▸ What to work on: The records follow. Print, word for word, the first line through the "false once a" line.

▸ Stored data:
/-- A non-leaf entry uses only V, LEAF, LPN and DEV, and its DEV is the package's own (R70). -/
def pteNonLeafOk (own e : Nat) : Bool := bitsOf e 19 2 == 0 && pteDev e == own

/-- The bits of a virtual address that index a level (R69). -/
def levelIndex (level va : Nat) : Nat := va / 2 ^ (46 - 10 * level) % 1024

/-- What a walk finds: no valid entry, a fault of step 2 or a sector yet to be read, a leaf with its level, the address of its entry and
its value. -/
inductive Walked where
  | invalid
  | bad (k : Miss)
  | leaf (level addr e : Nat)
deriving DecidableEq, Repr

/-- The walk from a table at a level, `fuel` levels to go, over the entries that an errand of a package has read; `ok` is false once a
non-leaf entry has failed step 2. Step 1 comes before step 2 at any level (R71). -/
def Fetch.walkFrom (f : Fetch) (own va : Nat) : (fuel : Nat) → (ok : Bool) → (table : Nat) → Walked
  | 0, _, _ => .bad (.fault .access)
  | n + 1, ok, table =>
    let level := 3 - n
    let addr := table + 8 * levelIndex level va
    match f.phys addr 8 with
    | .error k => .bad k
    | .ok b =>
      let e := natOfBytes b
      if !pteV e then .invalid
      else if pteLeaf e then (if !ok || level < 2 then .bad (.fault .access) else .leaf level addr e)
      else if pteDev e != own then .bad (.fault .access)
      else f.walkFrom own va n (ok && pteNonLeafOk own e) (pteBase e)

/-- The page a virtual address lies on, by a walk of a virtual function's tables. -/
def Fetch.walkPage (f : Fetch) (own : Nat) (v : VfConfig) (va : Nat) : Except Miss PageInfo :=
  match f.walkFrom own va 4 true v.root with
  | .invalid => .error (.fault .pageFault)
  | .bad k => .error k
  | .leaf level addr e =>
    if bitsOf e 19 18 != 0 || (level == 2 && bitsOf e 29 20 != 0) then .error (.fault .access)
    else
      .ok { pa := pteBase e + pteDev e * 2 ^ 44, size := if level = 2 then 2 ^ 26 else 2 ^ 16, rd := e.testBit 2, wr := e.testBit 3,
            ex := e.testBit 4, hv := e.testBit 7, dle := e.testBit 8, home := bitsOf e 6 5, tgt := bitsOf e 17 10, entry := addr }

/-- A page permits an access (R71: loads need RD, stores and atomics WR and RD, fetches EX). -/
def PageInfo.permits (p : PageInfo) : Need → Bool
  | .load => p.rd
  | .store => p.rd && p.wr
  | .fetch => p.ex
  | .none => true

/-- A translated access: the virtual page, its physical address (LOCAL within this package, with DEV elsewhere), its home. -/
structure Xlated where
  va : Nat
  pa : Nat
  page : PageInfo
  home : HomeLoc
deriving DecidableEq, Repr

/-- The home of an address of a page (R22, R25, R27, R28, R240): ACCESS where there is none. -/
def State.homeOf (s : State) (v : VfConfig) (p : PageInfo) (pa : Nat) : Except FaultKind HomeLoc :=
  let a := localOf pa
  if (p.home == 0 || p.home == 3) && p.tgt != 0 then .error .access
  else if p.home == 2 && (v.cores.length ≤ p.tgt || v.pinnedKiB == 0) then .error .access
  else if devOf pa != s.devNumber then (if v.features.getLsbD 3 then .ok (.remote (devOf pa)) else .error .access)
  else
    match targetOf a with
    | .absent => .error .access
    | .hostWindow => .ok .host
    | .dram =>
      if p.home == 0 then .ok (.slice (homeSlice a))
      else if p.home == 1 then .ok (.slice p.tgt)
      else if p.home == 2 then .ok (.window (v.cores.getD p.tgt 0))
      else .ok (.direct (homeSlice a))

/-- An address of a page, with the checks of R71 after the walk. -/
def State.onPage (s : State) (v : VfConfig) (p : PageInfo) (va : Nat) (need : Need) : Except FaultKind Xlated :=
  if !p.permits need then .error .access
  else
    let pa := p.pa + va % p.size
    match s.homeOf v p pa with
    | .error k => .error k
    | .ok h =>
      let a := if h == .host then hostAddress v.id pa else if devOf pa = s.devNumber then localOf pa else pa
      .ok { va := va / p.size * p.size, pa := a, page := p, home := h }

/-- A cached translation covers an address. -/
def TlbEntry.covers (e : TlbEntry) (vf va : Nat) : Bool := e.vf == vf && e.va == va / e.page.size * e.page.size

▸ Exercise output:
/-- A non-leaf entry uses only V, LEAF, LPN and DEV, and its DEV is the package's own (R70). -/
def pteNonLeafOk (own e : Nat) : Bool := bitsOf e 19 2 == 0 && pteDev e == own

/-- The bits of a virtual address that index a level (R69). -/
def levelIndex (level va : Nat) : Nat := va / 2 ^ (46 - 10 * level) % 1024

/-- What a walk finds: no valid entry, a fault of step 2 or a sector yet to be read, a leaf with its level, the address of its entry and
its value. -/
inductive Walked where
  | invalid
  | bad (k : Miss)
  | leaf (level addr e : Nat)
deriving DecidableEq, Repr

/-- The walk from a table at a level, `fuel` levels to go, over the entries that an errand of a package has read; `ok` is false once a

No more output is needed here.